Numerous technologies have been developed to analyze and quantify the transcriptome. Initially, a traditional sequencing method was used, but this approach is costly, time-consuming, and sensitive to cloning biases since it involves cDNA library construction, cloning, and labor-intensive Sanger sequencing. Because of the deep coverage and single base-pair resolution provided by next-generation sequencing instruments, RNA sequencing (RNA-seq) is an efficient method to analyze transcriptome data. Theoretically, any high-throughput sequencing technology can be used for RNA-seq, such as the Illumina Genome Analyzer, Applied Biosystems' SOLiD, and Roche 454 Life Sciences system. Because of the increased read length by 454 pyrosequencing compared to the other two platforms [37–39], the 454 system is usually adopted for non-model organisms to create a transcriptome database , and a short-read-based technology such as the Solexa platform has been used for resequencing . Recent algorithmic  and experimental (e.g., Illumina/Solexa mate-pair and short-read paired-ends libraries) advances are likely to increase the applicability of Illumina sequencing and de novo assembly, which has been successfully and increasingly used for model [40, 42–44] and non-model organisms [39, 45–47]. These technologies are efficient, inexpensive, and reliable for genome and transcriptome sequencing, and suitable for non-model organisms such as sesame.

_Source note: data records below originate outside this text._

/-- A move (R158). -/
def Chip.learnMove (c : Chip) (r : LearnReq) (i : Nat) : Chip :=
  let e0 := c.ent 0 0 i
  let w := c.windowNow % 4
  let e := if emMoveWin.get e0 = w then e0 else emMoveWin.set (emMoveCnt.set e0 0) w
  let n := emMoveCnt.get e
  if Lay.EM_FROZEN.get e = 0 ∧ n < c.rd Reg.EM_CTRL_MOVE_LIMIT 0 then
    (c.emWrite i (emMoveCnt.set (emGrp.set (emDest.set e r.dest) (b2n r.grp)) (n + 1))).count Ev.LEARN_MOVE
  else if Lay.EM_FROZEN.get e = 0 then
    ((c.emWrite i (Lay.EM_FROZEN.set e 1)).flag Reg.EM_STATUS_STATION_FLAP true 0).notify Nt.STATION_FLAP Cls.TBL 0 0x13
  else (c.emWrite i e).count Ev.LEARN_MOVE_FROZEN

/-- One request applied to its entry (R156, R157). -/
def Chip.learnApply (c : Chip) (r : LearnReq) : Chip :=
  match c.emFind (c.gen 0) (0, r.sa, r.vid) with
  | none => c.learnInsert r
  | some i =>
    let e := c.ent 0 0 i
    let same := emGrp.get e == r.where_.1 && emDest.get e == r.where_.2
    if same then (if Lay.EM_LAST_HIT.get e = c.stampNow then c else c.emWrite i (Lay.EM_LAST_HIT.set e c.stampNow))
    else if Lay.EM_TYPE.get e = 1 then c.learnMove r i
    else c.count Ev.SA_STATIC_MISMATCH

/-- Whether either candidate bucket of a request lies in a locked segment (R153). -/
def Chip.learnLocked (c : Chip) (r : LearnReq) : Bool := (c.emBuckets (0, r.sa, r.vid)).any fun b => c.locked 0 (b * 4)

/-- Whether a request waits for a frozen arbiter (R47): of its buckets, or of the whole table where it needs a move. -/
def Chip.learnFrozen (c : Chip) (r : LearnReq) : Bool :=
  let bs := c.emBuckets (0, r.sa, r.vid)
  (bs.any fun b => c.arbFrozen (tblArb 0 (b * 4))) ||
    ((bs.findSome? c.emFreeSlot).isNone && (c.emFind (c.gen 0) (0, r.sa, r.vid)).isNone && (tblArbs 0).any c.arbFrozen)

/-- LEARN_REQUEST_APPLY: the oldest request is applied, held back by a transaction, or parked under a lock (R136, R153, R156); under a freeze it
waits (R47). -/
def Chip.learnStep (c : Chip) : Chip :=
  match c.tbl.learnQ with
  | [] => c
  | r :: l =>
    let c1 := { c with tbl := { c.tbl with learnQ := l } }
    if c.keyTouched (0, r.sa, r.vid) then { c1 with tbl := { c1.tbl with learnHeld := c1.tbl.learnHeld ++ [r] } }
    else if c.learnLocked r then
      if 1024 ≤ c.tbl.learnParked.length then c1.count Ev.LEARN_OVF
      else { c1 with tbl := { c1.tbl with learnParked := c1.tbl.learnParked ++ [r] } }
    else if c.learnFrozen r then c
    else c1.learnApply r

/-- Requests confirmed before a host's write of table 0, or before a prepare that touches it, are applied before it (R156). -/
def Chip.learnFirst (c : Chip) (t : Nat) : Chip := if t = 0 then c.each c.tbl.learnQ fun _ c => c.learnStep else c

/-! ### What a transaction starts from -/

/-- Whether a staged command changes entries of table 0. -/
def changesExact : Instr → Bool
  | .tblInsert _ t _ _ => t == 0
  | .tblDelete _ t _ => t == 0
  | .tblDma _ t _ _ _ w _ _ => t == 0 && w
  | _ => false

/-- The tables as a prepare finds them: flips before it cleaned up, learning requests before it applied (R136, R156). -/
def Chip.prepBase (c : Chip) (l : List Instr) : Chip :=
  let c1 := c.each (List.range 7) fun t c => c.cleanTable t fun _ => true
  if l.any changesExact then c1.learnFirst 0 else c1

/-- The prepare of a transaction (R136 phase 1). -/
def Chip.prepareTables (c : Chip) (id : Nat) (l : List Instr) : Chip :=
  let slot := match c.txns.find? (fun t => t.id == id) with | some t => t.req.slot | none => 0
  match Chip.prepAll id slot l (c.prepBase l) with
  | .ok c1 => c1
  | .error _ => c

/-! ### Segment locks (R152, R153) -/

/-- The lock of a segment rewritten. -/
def Chip.setLock (c : Chip) (t s : Nat) (l : SegLock) : Chip :=
  { c with tbl := { c.tbl with locks := SMap.set c.tbl.locks (lockKey t s) l } }

/-- A lock asked for: the table's arbiters freeze internally until the segment has drained (R47, R152). -/
def Chip.lockStart (c : Chip) (t s slot : Nat) : Chip :=
  if (c.lock t s).state ≠ 0 then c
  else (c.setLock t s { state := 1, slot := slot, since := c.now }).each (tblArbs t) fun a c => c.freezeInternal a true

/-- TBL_LOCK_DRAINED: the bit reads 1 and the freeze is lifted. -/
def Chip.lockDrained (t s : Nat) (c : Chip) : Chip :=
  if (c.lock t s).state ≠ 1 then c
  else (c.setLock t s { (c.lock t s) with state := 2, since := c.now }).each (tblArbs t) fun a c => c.freezeInternal a false

/-- Drains that have run for 10 µs end: an internal freeze holds no longer (R47). -/
def Chip.drainLimit (c : Chip) : Chip :=
  c.each (c.tbl.locks.filter fun x => x.2.state == 1 && decide (x.2.since + unitsUs 10 ≤ c.now)) fun x c => c.lockDrained (x.1 / 64) (x.1 % 64)

/-- Parked requests whose buckets are no longer locked, applied in order ahead of the others (R153), as far as no transaction touches their key and no
freeze holds them (R47, R136). -/
def Chip.applyParkedLearning (c : Chip) : Chip :=
  let (stay, go) := c.tbl.learnParked.partition c.learnLocked
  { c with tbl := { c.tbl with learnParked := stay, learnQ := go ++ c.tbl.learnQ } }.each go fun _ c => c.learnStep

/-- A lock that ends; one still draining lifts its freeze too. -/
def Chip.lockEnd (c : Chip) (t s : Nat) : Chip :=
  match (c.lock t s).state with
  | 0 => c
  | 1 => ((c.setLock t s default).each (tblArbs t) fun a c => c.freezeInternal a false).applyParkedLearning
  | _ => (c.setLock t s default).applyParkedLearning

/-- LOCK_EXPIRED: the lock has been held for LOCK_MS (R152). -/
def Chip.lockExpired (t s : Nat) (c : Chip) : Chip :=
  let l := c.lock t s
  if l.state = 2 ∧ l.since + unitsMs (c.rd Reg.LOCK_MS t) ≤ c.now then (c.lockEnd t s).notify Nt.LOCK_EXPIRED Cls.TBL t 0x02 else c

/-- TBL_LOCK as it reads. -/
def Chip.lockBits (c : Chip) (t : Nat) : Nat :=
  (List.range 64).foldl (fun v s => if (c.lock t s).state = 2 then setBit v s else v) 0

/-! ### Ageing and recovery history -/

/-- AGE_VISIT: one bucket's aged TYPE 1 entries are invalidated (R159); a locked segment is skipped (R153), a frozen arbiter makes the visit
wait (R47). -/
def Chip.ageVisit (b : Nat) (c : Chip) : Chip :=
  if !c.on Reg.EM_CTRL_AGE_EN 0 || c.locked 0 (b * 4) || c.arbFrozen (tblArb 0 (b * 4)) then c
  else c.each (emSlots b) fun i c =>
    let e := c.ent 0 0 i
    let age := (c.stampNow + 65536 - Lay.EM_LAST_HIT.get e) % 65536
    if visOf 0 e = 3 ∧ Lay.EM_TYPE.get e = 1 ∧ c.rd Reg.EM_CTRL_AGE_TIME 0 ≤ age then (c.emWrite i 0).count Ev.AGE_DEL else c

/-- SEQ_HISTORY_RESET: no frame has passed for RESET_MS (R150). -/
def Chip.seqReset (i : Nat) (c : Chip) : Chip :=
  let r := SMap.get c.tbl.rcov i
  if r.live ∧ r.lastAt + unitsMs (Lay.SEQR_RESET_MS.get (c.entNow 4 i)) ≤ c.now then
    ({ c with tbl := { c.tbl with rcov := SMap.set c.tbl.rcov i { r with live := false, seq := 0, hist := 0 } } }).count Ev.SEQ_RESET i
  else c

end Sys2Proof.Machine
end

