/-- Ports that may hold a timing lane or a looped one, for R62: also those with PMA_STAMP set and those of the looped lanes, whatever their MODE. -/
def Chip.laneSet (c : Chip) : List Nat :=
  (c.portsSet ++ (c.touched Reg.PORT_CFG_PMA_STAMP).map Prod.fst ++ c.loops.map fun x => c.laneToPort x.1).eraseDups

/-- The checks of R381 on a change from one state to another by some commands; `p` is the instant of an AT_TIME or AT_CYCLE commit, and
`handover` tells whether the change is the partner's handover transaction. -/
def Chip.checkFail (before after : Chip) (cmds : List Instr) (p : Option Nat) (handover : Bool) : Failing :=
  (after.portsSet.findSome? after.portFail) <|> after.redFail <|> after.cntFail <|> (before.seedFail after) <|> after.refInFail <|>
  after.ivlFail <|> after.periodFail cmds <|> after.ppoFail <|> after.synFail <|> (before.synModeFail after cmds) <|> after.ckoFail <|>
  (((after.touched Reg.PTP_PORT_CFG_ROLE).map Prod.fst).findSome? after.ptpFail) <|> after.ptpInstFail <|> after.refFail <|>
  (before.destFail after) <|> (before.pinFail after) <|> (after.bootFail cmds) <|> (after.pairCheck cmds) <|>
  (after.laneSet.findSome? after.laneFail) <|> (before.pllFail after cmds) <|> (before.devTargetFail after) <|> after.ivlOwnFail <|>
  after.ckoOwnFail <|> after.lanesTwice <|> (before.targetFail after) <|> after.calFail <|>
  (after.windowFail cmds (p.getD before.tb16)) <|> after.ptpLoadFail <|> after.ckptFail <|>
  (if handover then after.handoverFail (p.getD 0) else none) <|> after.poolFail <|>
  (before.drumChange after p)

end Sys2Proof.Machine
end

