/-- CAL_COMMIT (R430, R431). -/
def Chip.doCalCommit (r : Req) (cal : Nat) (c : Chip) : Chip :=
  let fail : Option (Status × List Tlv) := if (3 < calProc cal ∧ calProc cal ≠ 255) ∨ calReservedOk cal = false then some (.badParam, []) else none
  c.changeDirect r (.calCommit r cal) fail (Chip.calBody cal)

/-- The valid set brought into force at a start (R432). -/
def Chip.loadCal (c : Chip) : Chip :=
  match c.cal.newest with
  | none => c
  | some n =>
    (((c.each n.recs fun v c => c.putCal v).flag Reg.CAL_STATUS_CAL_VALID true).wr Reg.CAL_STATUS_CAL_COUNT n.count).wr
      Reg.CAL_LAST n.lastTime

/-! ### Lull test -/

/-- LULL_CTRL (R434). -/
def Chip.doLullCtrl (r : Req) (word : Nat) (c : Chip) : Chip :=
  let fail : Option (Status × List Tlv) := if bitsOf word 0 16 = 0 ∨ (word &&& 0x70FF0000) ≠ 0 then some (.badParam, []) else none
  c.changeDirect r (.lullCtrl r word) fail fun c =>
    { chip := ((((((c.flag Reg.LULL_CFG_EN (bitOf word 31)).flag Reg.LULL_CFG_CELLS (bitOf word 27)).flag
        Reg.LULL_CFG_SCRUB (bitOf word 26)).flag Reg.LULL_CFG_TDC (bitOf word 25)).flag Reg.LULL_CFG_ENGINES (bitOf word 24)).wr
        Reg.LULL_CFG_PERIOD_S (bitsOf word 0 16)).flag Reg.LULL_STATUS_RUNNING (bitOf word 31),
      record := some (1, bytesOfNat 4 (objId Cls.TEST 0 1) ++ bytesOfNat 4 word) }

/-- A finding shown in LULL_FAULT (R434). -/
def Chip.lullFault (c : Chip) (kind tbl index : Nat) (detail : Int) : Chip :=
  ((((c.wr Reg.LULL_FAULT_KIND kind).wr Reg.LULL_FAULT_TABLE tbl).wr Reg.LULL_FAULT_INDEX index).wrS Reg.LULL_FAULT_DETAIL detail).wr
    Reg.LULL_FAULT_SEC c.tbSec

/-- Cells MRAM can record as retired (R433). -/
def retireLimit : Nat := 4096

/-- LULL_CELL_TEST (R433, R94): a free cell of a bank with more than 64 free cells is tested; a failing one is retired. -/
def Chip.lullCell (cell : Nat) (pass : Bool) (c : Chip) : Chip :=
  if !c.on Reg.LULL_CFG_EN || !c.on Reg.LULL_CFG_CELLS || pass || !c.cellTestable cell then c
  else
    let c1 := (c.count Ev.LULL_CELL_BAD).lullFault 1 0 cell 0
    if retireLimit ≤ c.lull.retired.length then c1.flag Reg.LULL_STATUS_RETIRE_FULL true
    else
      let l := cell :: c.lull.retired
      ((({ c1 with lull := { c1.lull with retired := l } }.flag Reg.LULL_STATUS_CELL_FAULT true).wr Reg.LULL_STATUS_RETIRED l.length).flag
        Reg.LULL_STATUS_RETIRE_FULL (decide (l.length = retireLimit)))

/-- LULL_SCRUB (R433): a bucket word read, corrected or found uncorrectable; locked segments are skipped. -/
def Chip.lullScrub (tbl index : Nat) (found : Ecc) (c : Chip) : Chip :=
  if !c.on Reg.LULL_CFG_EN || !c.on Reg.LULL_CFG_SCRUB || c.locked tbl index || c.arbFrozen (tblArb tbl index) then c
  else match found with
    | .clean => c
    | .corrected => c.count Ev.LULL_ECC_CORR
    | .uncorrectable =>
      let words := if c.lull.badWords.contains (tbl, index) then c.lull.badWords else (tbl, index) :: c.lull.badWords
      ((({ c with lull := { c.lull with badWords := words } }).count Ev.LULL_ECC_UNCORR).flag Reg.LULL_STATUS_ECC_UNCORR true).lullFault
        2 tbl index 0

/-- LULL_TDC_PULSE (R433): a channel more than 6 ps from its group's median. -/
def Chip.lullTdc (ch : Nat) (dev : Int) (c : Chip) : Chip :=
  if !c.on Reg.LULL_CFG_EN || !c.on Reg.LULL_CFG_TDC || decide (dev.natAbs * 1000 ≤ 6 * 1024) then c
  else ((c.count Ev.LULL_TDC_DEVIATE).flag Reg.LULL_STATUS_TDC_DEVIATE true).lullFault 3 0 ch dev

/-- LULL_ENGINE_TEST (R433): an engine with EN = 0 fails the fixed vector set. -/
def Chip.lullEngine (e : Nat) (pass : Bool) (c : Chip) : Chip :=
  if !c.on Reg.LULL_CFG_EN || !c.on Reg.LULL_CFG_ENGINES || c.on Reg.ENG_CFG_EN (256 + e) || pass then c
  else ((c.count Ev.LULL_ENG_FAIL).flag Reg.LULL_STATUS_ENGINE_FAULT true).lullFault 4 0 e 0

/-! ### Diagnostic capture -/

/-- Bytes of a capture scope that fit no reply without HOST_BUF (R439): scopes 0 and 2 exceed 64 KiB. -/
def captureNeedsHost (word : Nat) : Bool := bitsOf word 24 8 == 0 || bitsOf word 24 8 == 2

/-- Whether the parameter of a capture is valid (R439). -/
def captureOk (word : Nat) : Bool :=
  let p := bitsOf word 0 24
  match bitsOf word 24 8 with
  | 0 => p == 0
  | 1 => decide (1 ≤ bitsOf p 0 8) && decide (bitsOf p 0 8 ≤ 128)
  | 2 => decide (p < 64)
  | 3 => decide (p < 512)
  | 4 => p == 0
  | _ => false

/-- The first cycle-memory byte of a scope-1 capture, and its length (R439). -/
def captureStart (word : Nat) : Nat := bitsOf word 18 6 * 524288 + bitsOf word 8 10 * 512
def captureLen (word : Nat) : Nat := bitsOf word 0 8 * 512

/-- DIAG_CAPTURE (R439, R440): the request waits while the capture copies. -/
def Chip.doDiagCapture (r : Req) (word : Nat) (host : Option (Nat × Nat)) (c : Chip) : Chip :=
  let i := Instr.diagCapture r word host
  if !c.mayRun r i then c.reply r (opOf i) .noAccess
  else if r.txn ≠ 0 then
    if (c.txnOf r).isSome then c.reply r (opOf i) .badParam else c.reply r (opOf i) .txnNone
  else if !captureOk word || (captureNeedsHost word && host.isNone) then c.reply r (opOf i) .badParam
  else if c.diag.isSome ∨ c.parkedFull then c.reply r (opOf i) .busy
  else if bitsOf word 24 8 = 2 ∧ !(c.rd Reg.ENG_STATUS_STATE (256 + bitsOf word 0 6) == 0 ||
      c.rd Reg.ENG_STATUS_STATE (256 + bitsOf word 0 6) == 6) then c.reply r (opOf i) .busy
  else if bitsOf word 24 8 = 1 ∧ c.captureBlocked (bitsOf word 18 6) (captureStart word) (captureLen word) then
    c.reply r (opOf i) .busy
  else ({ c with diag := some (r, word, host) }).park r i 0 0

/-- The classes of a scope-0 capture and their largest instance (R439). -/
def captureClasses : List (Nat × Nat) :=
  [(1, 0), (2, 512), (3, 511), (8, 0), (9, 23), (10, 23), (12, 319), (14, 0), (15, 0), (17, 0), (18, 1)]

/-- (OBJ VALUE) of every attribute that holds an RO, RC or W1C field, without clearing (R439). -/
def Chip.captureAll (c : Chip) : Bytes :=
  attrTable.flatMap fun a =>
    if (captureClasses.any fun k => k.1 == a.cls) && a.flds.any (fun F => F.acc == .ro || F.acc == .rc || F.acc == .w1c) then
      (List.range (a.instHi - a.instLo + 1)).flatMap fun k =>
        if k % a.instStep = 0 then
          let i := a.instLo + k
          payloadBytes [tlvObj (objId a.cls i a.attr),
            tlvValue (a.elemBytes * a.elems) (joinElems a.elemBytes ((List.range a.elems).map fun e => c.attrNow a i e)) 0]
        else []
    else []

/-- The bytes of a capture; analogue lane state and MRAM check states are sensed (R439; log entry 11). -/
def Chip.captureBytes (c : Chip) (word : Nat) (sensed : Bytes) : Bytes :=
  match bitsOf word 24 8 with
  | 0 => c.captureAll
  | 1 => c.cycleImage (captureStart word) (captureLen word)
  | 2 => c.engineImage (bitsOf word 0 6)
  | 3 => sliceBytes sensed 0 256
  | _ => sensed

/-- DIAG_CAPTURE_DONE (R439): the capture is returned as DATA or written to the host buffer; a read of a bank that a running cycle writes is
still held (R265). -/
def Chip.diagDone (sensed : Bytes) (c : Chip) : Chip :=
  match c.diag with
  | none => c
  | some (r, word, host) =>
    if bitsOf word 24 8 = 1 ∧ c.captureHeld (bitsOf word 18 6) then c
    else
    let b := c.captureBytes word sensed
    let c1 := ({ c with diag := none }).unpark 0x0B05 r
    match host with
    | none => c1.reply r 0x0B05 .ok [tlvData b.length (natOfBytes b) 256]
    | some (addr, len) => (c1.emit (.hostWrite addr (b.take len))).reply r 0x0B05 .ok

/-! ### Factory test access -/

/-- A key slot zeroised. -/
def Chip.zeroSlot (s : Nat) (c : Chip) : Chip := ((c.flag Reg.KEY_STATE_VALID false s).wr Reg.KEY_STATE_LAST_SEQ 0 s).setRole s 0 0

/-- JRN_SEAL zeroised; the next SEQ is the sealed one + 65,537, as after loss of VBAK (R391). -/
def Chip.zeroSeal (c : Chip) : Chip :=
  let next := c.rd Reg.JRN_SEAL_SEQ + 65537
  ((((((c.wr Reg.JRN_SEAL_SEQ 0).wr Reg.JRN_SEAL_DIGEST 0).wr Reg.JRN_SEAL_FLASH_INDEX 0).wr Reg.JRN_SEAL_CRC 0).wr Reg.JRN_STATUS_NEXT_SEQ next).wr
    Reg.JRN_STATUS_UNSPILLED 0).flag Reg.JRN_STATUS_COMMIT_HOLD false

/-- FACTORY_TEST_ACCESS_OPEN (R441, R391): keys, LAST_SEQ, device state key, journal, seal and flash journal are zeroised; a KIND 3
record starts a new chain, its SEQ resuming as after loss of VBAK. -/
def Chip.factoryOpen (c : Chip) : Chip :=
  let c1 := (c.each (List.range 32) Chip.zeroSlot).zeroSeal
  { c1 with
    keys := [], jrn := { ring := [], flash := [], digest := 0, lastSpill := c.now, keepSeq := 0 }, stateKey := 0
    twin := { c1.twin with slotA := none, slotB := none } }.jrnEvent 0 0

end Sys2Proof.Machine
end

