-- ==== Sys2Proof/Machine/ExecLull.lean ====
section
/-! DEFINITION. The meanings of commands: thermal, calibration and Lull test. Each is its effect on the block, over the shared operations. -/

namespace Sys2Proof.Machine

/-- THERM_SAMPLE (R455): A temperature sensor reading drives the warning, THERM_N and the trip. -/
def execThermSample (n : Fin 8) (t : Int) (s : State) : Host.Outcome State Fault Refusal :=
  onChip (Chip.thermSample n t) s

/-- CAL_RUN_DONE (R429): A calibration run's measurements complete and its items are accepted or refused. -/
def execCalRunDone (ms : List CalMeas) (s : State) : Host.Outcome State Fault Refusal :=
  onChip (Chip.calRunDone ms) s

/-- LULL_CELL_TEST (R433): The Lull test writes and reads back a free cell, retiring it on failure. -/
def execLullCellTest (cell : Nat) (pass : Bool) (s : State) : Host.Outcome State Fault Refusal :=
  onChip (Chip.lullCell cell pass) s

/-- LULL_SCRUB (R433): The scrubber reads a table bucket and rewrites a corrected word. -/
def execLullScrub (t : Fin 7) (index : Nat) (e : Ecc) (s : State) : Host.Outcome State Fault Refusal :=
  onChip (Chip.lullScrub t index e) s

/-- LULL_TDC_PULSE (R433): A shared test pulse cross-checks a group of TDC channels. -/
def execLullTdcPulse (ch : Nat) (dev : Int) (s : State) : Host.Outcome State Fault Refusal :=
  onChip (Chip.lullTdc ch dev) s

/-- LULL_ENGINE_TEST (R433): A disabled engine runs the fixed vector set. -/
def execLullEngineTest (e : Fin 64) (pass : Bool) (s : State) : Host.Outcome State Fault Refusal :=
  onChip (Chip.lullEngine e pass) s

end Sys2Proof.Machine
end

In this study, we sampled the pooled transcriptomes of roots, leaves, shoot tips, flowers, and the developing seeds of sesame using Illumina paired-end sequencing technology to generate a large-scale EST database and develop a set of EST-SSRs. To our knowledge, this study is the first to characterize the complete transcriptome of sesame by analyzing large-scale transcript sequences using an Illumina paired-end sequencing strategy. These EST datasets will serve as a valuable resource for novel gene discovery and marker-assisted selective breeding in sesame.